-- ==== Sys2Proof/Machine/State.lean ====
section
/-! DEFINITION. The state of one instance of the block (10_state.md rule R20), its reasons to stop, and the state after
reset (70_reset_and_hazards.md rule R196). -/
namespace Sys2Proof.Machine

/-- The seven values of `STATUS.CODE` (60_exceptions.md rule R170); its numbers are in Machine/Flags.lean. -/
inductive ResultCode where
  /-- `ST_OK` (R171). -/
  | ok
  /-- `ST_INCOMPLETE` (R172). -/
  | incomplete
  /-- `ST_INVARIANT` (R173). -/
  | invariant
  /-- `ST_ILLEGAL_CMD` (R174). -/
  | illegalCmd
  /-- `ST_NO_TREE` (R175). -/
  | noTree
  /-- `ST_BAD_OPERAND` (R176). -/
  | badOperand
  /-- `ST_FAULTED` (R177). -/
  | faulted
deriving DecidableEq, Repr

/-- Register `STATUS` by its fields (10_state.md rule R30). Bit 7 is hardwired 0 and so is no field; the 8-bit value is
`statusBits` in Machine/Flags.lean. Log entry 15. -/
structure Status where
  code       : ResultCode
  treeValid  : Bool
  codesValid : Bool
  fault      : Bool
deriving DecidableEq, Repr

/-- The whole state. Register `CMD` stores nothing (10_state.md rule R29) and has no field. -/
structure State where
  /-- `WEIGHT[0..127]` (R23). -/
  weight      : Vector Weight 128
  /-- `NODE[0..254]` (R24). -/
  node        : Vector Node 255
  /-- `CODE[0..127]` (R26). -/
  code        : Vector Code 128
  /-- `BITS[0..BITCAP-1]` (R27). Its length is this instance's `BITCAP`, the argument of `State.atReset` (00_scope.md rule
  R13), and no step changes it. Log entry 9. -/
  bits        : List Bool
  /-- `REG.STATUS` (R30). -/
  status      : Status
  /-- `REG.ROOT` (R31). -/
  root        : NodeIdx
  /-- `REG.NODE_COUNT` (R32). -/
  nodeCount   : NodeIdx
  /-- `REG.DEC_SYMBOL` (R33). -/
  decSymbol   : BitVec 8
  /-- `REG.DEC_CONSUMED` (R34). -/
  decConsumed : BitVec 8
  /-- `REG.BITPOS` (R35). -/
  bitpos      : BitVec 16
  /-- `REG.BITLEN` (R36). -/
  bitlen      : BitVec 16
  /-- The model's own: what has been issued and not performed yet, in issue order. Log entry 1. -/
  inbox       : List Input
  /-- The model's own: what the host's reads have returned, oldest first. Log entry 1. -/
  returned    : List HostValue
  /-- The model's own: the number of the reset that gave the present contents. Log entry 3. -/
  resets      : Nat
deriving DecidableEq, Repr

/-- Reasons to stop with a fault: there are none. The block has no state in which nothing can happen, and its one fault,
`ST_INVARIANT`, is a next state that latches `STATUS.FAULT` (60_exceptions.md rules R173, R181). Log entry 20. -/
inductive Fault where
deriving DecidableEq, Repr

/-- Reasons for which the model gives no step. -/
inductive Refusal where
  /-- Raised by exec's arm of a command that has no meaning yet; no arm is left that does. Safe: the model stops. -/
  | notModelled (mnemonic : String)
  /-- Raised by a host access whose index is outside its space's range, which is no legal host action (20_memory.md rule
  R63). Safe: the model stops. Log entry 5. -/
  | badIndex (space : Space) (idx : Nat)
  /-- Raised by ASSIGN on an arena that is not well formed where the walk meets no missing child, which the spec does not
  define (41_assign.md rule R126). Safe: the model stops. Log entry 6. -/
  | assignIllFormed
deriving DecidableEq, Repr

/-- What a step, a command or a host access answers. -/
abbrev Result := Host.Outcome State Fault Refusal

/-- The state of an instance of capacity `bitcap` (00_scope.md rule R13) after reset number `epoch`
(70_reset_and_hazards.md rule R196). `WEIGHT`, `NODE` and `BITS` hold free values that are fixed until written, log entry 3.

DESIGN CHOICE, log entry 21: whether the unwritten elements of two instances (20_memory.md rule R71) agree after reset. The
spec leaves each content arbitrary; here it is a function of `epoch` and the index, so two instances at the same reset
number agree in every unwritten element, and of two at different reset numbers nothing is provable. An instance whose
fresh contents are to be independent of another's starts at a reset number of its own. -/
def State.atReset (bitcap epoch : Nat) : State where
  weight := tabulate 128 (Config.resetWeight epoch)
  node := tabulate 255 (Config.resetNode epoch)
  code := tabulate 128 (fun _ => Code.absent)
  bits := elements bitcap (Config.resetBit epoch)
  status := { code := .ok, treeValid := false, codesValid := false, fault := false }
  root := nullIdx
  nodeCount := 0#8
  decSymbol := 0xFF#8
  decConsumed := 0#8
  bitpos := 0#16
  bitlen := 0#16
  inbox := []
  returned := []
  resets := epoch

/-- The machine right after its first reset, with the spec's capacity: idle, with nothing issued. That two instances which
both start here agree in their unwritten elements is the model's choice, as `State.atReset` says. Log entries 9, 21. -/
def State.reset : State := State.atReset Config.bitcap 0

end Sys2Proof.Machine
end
════════════════
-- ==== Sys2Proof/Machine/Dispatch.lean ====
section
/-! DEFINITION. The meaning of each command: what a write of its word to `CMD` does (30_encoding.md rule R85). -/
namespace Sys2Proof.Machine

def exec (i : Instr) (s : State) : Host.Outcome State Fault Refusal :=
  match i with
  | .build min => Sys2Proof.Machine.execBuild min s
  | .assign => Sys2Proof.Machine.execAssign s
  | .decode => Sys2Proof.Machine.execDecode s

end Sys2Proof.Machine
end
════════════════
Gather all lines with the string "agree" from the data.

DESIGN CHOICE, log entry 21: whether the unwritten elements of two instances (20_memory.md rule R71) agree after reset. The
number agree in every unwritten element, and of two at different reset numbers nothing is provable. An instance whose
both start here agree in their unwritten elements is the model's choice, as `State.atReset` says. Log entries 9, 21. -/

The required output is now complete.